*Exercise objective*
Only some lines are wanted. Transcribe, exactly, the lines below from the line with "(∀ st ∈ allStates, (callIn" up to and including the line with "def glaring (incoming".

*Provided material*
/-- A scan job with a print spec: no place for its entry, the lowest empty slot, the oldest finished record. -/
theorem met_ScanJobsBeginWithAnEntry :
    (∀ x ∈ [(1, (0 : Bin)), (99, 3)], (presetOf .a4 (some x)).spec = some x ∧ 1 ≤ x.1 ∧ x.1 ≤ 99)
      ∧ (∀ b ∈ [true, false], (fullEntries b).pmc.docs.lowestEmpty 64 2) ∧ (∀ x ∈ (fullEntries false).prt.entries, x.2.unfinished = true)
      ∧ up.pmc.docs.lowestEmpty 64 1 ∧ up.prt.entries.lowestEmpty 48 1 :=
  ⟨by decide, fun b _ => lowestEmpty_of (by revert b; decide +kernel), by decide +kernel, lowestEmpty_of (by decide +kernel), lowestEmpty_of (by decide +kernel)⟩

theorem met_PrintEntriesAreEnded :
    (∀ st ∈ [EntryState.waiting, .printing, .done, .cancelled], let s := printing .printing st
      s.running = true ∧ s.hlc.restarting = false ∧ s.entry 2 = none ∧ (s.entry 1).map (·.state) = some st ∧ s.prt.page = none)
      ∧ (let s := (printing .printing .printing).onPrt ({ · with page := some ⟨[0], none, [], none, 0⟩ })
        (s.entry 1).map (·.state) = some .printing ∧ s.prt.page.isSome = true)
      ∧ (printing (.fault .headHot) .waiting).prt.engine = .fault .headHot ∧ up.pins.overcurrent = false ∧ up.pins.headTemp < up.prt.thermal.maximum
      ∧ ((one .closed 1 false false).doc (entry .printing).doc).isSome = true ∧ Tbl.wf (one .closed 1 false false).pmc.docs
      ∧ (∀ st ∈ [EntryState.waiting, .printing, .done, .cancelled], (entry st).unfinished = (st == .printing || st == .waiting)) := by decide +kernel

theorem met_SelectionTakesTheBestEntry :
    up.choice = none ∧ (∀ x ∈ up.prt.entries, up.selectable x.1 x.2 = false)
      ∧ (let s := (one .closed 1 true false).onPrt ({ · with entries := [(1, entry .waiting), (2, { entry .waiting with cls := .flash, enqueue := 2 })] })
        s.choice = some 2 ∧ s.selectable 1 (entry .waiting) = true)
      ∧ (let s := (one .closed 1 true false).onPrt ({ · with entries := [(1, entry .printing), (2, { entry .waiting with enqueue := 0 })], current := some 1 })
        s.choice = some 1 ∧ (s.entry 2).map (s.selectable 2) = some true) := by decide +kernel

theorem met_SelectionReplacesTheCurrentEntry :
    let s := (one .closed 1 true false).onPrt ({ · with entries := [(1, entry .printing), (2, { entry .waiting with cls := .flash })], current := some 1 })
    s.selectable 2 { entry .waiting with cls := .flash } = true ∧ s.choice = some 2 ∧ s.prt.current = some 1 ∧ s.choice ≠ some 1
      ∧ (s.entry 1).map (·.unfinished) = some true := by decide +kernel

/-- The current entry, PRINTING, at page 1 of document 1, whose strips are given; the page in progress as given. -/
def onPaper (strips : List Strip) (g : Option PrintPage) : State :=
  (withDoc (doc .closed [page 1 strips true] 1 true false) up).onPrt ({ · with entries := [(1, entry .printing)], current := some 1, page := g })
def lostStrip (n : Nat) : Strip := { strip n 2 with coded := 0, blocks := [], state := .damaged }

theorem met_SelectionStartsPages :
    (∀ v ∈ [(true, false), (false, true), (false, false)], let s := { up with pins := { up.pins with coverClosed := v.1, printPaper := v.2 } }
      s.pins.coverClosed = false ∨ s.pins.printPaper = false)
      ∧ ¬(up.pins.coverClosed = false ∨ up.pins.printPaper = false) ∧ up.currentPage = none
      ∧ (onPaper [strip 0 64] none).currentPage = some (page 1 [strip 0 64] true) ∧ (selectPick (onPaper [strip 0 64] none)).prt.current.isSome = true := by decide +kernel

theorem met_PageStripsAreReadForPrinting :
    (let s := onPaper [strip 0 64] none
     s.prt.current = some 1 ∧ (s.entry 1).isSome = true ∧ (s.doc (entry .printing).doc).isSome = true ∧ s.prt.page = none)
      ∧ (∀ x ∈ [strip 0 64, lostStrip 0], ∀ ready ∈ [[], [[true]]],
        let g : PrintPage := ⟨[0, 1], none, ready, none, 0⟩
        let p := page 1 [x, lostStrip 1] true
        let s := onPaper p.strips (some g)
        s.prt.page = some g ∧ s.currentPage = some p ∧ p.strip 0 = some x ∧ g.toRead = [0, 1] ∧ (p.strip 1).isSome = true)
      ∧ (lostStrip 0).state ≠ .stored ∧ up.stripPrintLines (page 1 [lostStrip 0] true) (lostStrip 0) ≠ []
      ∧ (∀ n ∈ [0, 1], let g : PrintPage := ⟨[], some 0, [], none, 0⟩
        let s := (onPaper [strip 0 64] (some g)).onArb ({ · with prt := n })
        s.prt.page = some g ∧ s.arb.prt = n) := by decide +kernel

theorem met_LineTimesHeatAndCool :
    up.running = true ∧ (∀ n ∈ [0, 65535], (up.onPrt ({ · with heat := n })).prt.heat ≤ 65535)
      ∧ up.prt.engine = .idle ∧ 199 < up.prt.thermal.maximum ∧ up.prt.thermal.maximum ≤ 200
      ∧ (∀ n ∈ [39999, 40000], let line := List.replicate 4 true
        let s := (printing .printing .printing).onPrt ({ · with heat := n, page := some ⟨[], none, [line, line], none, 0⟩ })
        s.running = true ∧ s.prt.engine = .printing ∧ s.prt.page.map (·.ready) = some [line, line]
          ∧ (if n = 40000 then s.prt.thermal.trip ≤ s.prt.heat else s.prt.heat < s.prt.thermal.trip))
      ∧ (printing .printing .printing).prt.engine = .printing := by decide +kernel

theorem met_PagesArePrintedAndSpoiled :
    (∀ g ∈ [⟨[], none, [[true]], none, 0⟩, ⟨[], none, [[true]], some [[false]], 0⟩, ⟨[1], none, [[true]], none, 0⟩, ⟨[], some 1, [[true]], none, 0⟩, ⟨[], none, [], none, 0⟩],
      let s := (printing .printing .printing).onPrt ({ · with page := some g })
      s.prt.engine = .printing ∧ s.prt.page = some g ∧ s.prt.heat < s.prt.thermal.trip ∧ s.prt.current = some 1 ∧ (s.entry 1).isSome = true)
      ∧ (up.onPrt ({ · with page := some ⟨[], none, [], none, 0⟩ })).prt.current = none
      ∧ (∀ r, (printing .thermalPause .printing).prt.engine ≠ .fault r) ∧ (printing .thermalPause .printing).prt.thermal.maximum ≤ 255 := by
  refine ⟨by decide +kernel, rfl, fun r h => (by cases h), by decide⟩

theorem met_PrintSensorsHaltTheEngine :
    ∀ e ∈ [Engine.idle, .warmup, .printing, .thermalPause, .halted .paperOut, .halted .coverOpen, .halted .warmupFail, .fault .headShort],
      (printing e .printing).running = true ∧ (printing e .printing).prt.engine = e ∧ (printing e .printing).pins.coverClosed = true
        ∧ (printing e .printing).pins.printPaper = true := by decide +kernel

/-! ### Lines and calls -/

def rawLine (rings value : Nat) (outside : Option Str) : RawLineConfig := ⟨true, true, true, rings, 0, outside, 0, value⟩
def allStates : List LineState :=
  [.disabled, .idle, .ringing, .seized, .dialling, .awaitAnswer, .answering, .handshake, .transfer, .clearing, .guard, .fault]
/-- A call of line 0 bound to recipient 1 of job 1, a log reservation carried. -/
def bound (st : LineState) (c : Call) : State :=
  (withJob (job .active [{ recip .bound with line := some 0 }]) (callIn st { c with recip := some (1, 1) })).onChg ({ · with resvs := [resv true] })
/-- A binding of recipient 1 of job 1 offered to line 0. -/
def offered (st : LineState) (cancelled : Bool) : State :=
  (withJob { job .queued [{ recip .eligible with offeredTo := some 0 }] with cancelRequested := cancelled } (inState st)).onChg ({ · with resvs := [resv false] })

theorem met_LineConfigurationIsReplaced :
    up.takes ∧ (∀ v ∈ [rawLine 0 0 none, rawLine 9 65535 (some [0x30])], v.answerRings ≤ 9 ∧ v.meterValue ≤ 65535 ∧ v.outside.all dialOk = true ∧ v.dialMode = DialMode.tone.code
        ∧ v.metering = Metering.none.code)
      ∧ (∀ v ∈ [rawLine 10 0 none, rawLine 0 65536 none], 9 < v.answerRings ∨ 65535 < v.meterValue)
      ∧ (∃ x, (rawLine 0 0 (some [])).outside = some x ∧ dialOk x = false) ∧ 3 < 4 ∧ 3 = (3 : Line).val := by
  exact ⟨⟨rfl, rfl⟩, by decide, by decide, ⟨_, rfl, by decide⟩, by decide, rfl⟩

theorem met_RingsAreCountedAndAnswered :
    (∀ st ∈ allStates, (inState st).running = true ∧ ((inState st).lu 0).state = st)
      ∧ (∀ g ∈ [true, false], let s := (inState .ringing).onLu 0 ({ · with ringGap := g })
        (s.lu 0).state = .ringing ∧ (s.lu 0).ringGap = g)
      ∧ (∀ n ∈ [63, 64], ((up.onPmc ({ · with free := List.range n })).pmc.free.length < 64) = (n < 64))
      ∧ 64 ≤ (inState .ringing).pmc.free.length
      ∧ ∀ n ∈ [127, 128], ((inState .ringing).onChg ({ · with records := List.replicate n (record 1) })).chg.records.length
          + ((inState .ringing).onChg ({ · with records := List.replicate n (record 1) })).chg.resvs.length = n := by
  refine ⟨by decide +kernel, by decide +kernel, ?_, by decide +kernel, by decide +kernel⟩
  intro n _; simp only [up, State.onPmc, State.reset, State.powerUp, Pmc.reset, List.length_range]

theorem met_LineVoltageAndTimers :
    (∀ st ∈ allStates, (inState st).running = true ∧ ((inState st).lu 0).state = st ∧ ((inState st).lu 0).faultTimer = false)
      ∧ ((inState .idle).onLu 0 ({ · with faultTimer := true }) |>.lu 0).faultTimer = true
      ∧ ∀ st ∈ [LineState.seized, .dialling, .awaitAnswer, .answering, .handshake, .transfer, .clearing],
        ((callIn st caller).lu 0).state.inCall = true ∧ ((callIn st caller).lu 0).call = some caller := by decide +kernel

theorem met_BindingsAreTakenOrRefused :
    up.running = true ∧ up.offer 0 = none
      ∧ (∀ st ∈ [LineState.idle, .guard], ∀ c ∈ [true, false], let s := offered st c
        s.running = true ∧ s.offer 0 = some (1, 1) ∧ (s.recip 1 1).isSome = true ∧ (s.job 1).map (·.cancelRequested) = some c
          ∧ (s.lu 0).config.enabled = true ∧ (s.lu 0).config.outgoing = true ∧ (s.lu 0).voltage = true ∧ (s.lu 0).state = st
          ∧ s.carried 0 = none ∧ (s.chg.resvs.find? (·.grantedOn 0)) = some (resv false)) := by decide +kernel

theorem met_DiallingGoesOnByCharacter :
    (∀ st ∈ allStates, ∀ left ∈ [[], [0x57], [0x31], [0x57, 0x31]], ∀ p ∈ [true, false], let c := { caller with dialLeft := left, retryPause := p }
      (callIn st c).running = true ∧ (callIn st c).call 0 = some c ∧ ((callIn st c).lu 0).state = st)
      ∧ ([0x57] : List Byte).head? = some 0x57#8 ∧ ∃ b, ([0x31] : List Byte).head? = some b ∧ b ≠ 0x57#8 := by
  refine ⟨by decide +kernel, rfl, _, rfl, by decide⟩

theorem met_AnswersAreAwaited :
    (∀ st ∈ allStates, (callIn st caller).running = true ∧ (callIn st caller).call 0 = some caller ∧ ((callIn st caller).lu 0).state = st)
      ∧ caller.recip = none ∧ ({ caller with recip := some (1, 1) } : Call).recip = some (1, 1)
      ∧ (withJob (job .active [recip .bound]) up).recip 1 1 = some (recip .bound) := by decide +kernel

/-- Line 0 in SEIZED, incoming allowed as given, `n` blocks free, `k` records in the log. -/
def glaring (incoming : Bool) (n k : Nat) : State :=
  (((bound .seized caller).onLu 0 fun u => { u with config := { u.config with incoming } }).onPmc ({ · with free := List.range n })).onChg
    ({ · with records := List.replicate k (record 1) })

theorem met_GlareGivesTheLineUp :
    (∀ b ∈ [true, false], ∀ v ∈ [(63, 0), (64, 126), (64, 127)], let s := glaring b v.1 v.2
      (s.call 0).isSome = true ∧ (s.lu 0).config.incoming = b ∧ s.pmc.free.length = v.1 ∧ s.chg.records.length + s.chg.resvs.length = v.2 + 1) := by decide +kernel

--

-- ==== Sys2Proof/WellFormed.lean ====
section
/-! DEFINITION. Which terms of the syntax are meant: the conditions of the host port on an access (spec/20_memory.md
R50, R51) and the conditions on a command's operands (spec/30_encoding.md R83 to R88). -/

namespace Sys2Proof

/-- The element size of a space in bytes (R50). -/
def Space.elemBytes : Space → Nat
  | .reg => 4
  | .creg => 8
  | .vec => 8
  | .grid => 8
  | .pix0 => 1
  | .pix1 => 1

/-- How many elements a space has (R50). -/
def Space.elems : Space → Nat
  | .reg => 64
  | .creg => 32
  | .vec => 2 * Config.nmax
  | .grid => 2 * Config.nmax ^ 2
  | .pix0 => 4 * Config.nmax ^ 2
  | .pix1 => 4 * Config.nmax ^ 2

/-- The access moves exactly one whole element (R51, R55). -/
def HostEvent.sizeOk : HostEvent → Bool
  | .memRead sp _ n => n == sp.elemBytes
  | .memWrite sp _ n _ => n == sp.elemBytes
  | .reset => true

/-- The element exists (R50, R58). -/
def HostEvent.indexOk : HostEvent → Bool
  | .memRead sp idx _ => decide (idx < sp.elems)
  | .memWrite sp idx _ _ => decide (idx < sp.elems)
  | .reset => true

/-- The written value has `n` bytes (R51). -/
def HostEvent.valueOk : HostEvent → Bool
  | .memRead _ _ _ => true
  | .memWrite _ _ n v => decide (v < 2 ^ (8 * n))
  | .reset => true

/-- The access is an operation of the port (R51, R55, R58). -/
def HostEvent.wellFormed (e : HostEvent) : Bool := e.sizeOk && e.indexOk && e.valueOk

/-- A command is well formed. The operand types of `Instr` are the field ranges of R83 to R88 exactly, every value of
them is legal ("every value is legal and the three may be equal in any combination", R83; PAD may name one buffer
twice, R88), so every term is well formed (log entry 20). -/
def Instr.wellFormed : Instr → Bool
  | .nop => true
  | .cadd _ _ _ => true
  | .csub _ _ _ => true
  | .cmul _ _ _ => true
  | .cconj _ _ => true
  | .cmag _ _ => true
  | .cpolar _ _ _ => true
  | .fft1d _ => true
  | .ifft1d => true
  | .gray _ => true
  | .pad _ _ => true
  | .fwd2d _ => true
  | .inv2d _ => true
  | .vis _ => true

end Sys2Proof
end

*Completed exercise*
    (∀ st ∈ allStates, (callIn st caller).running = true ∧ (callIn st caller).call 0 = some caller ∧ ((callIn st caller).lu 0).state = st)
      ∧ caller.recip = none ∧ ({ caller with recip := some (1, 1) } : Call).recip = some (1, 1)
      ∧ (withJob (job .active [recip .bound]) up).recip 1 1 = some (recip .bound) := by decide +kernel

/-- Line 0 in SEIZED, incoming allowed as given, `n` blocks free, `k` records in the log. -/
def glaring (incoming : Bool) (n k : Nat) : State :=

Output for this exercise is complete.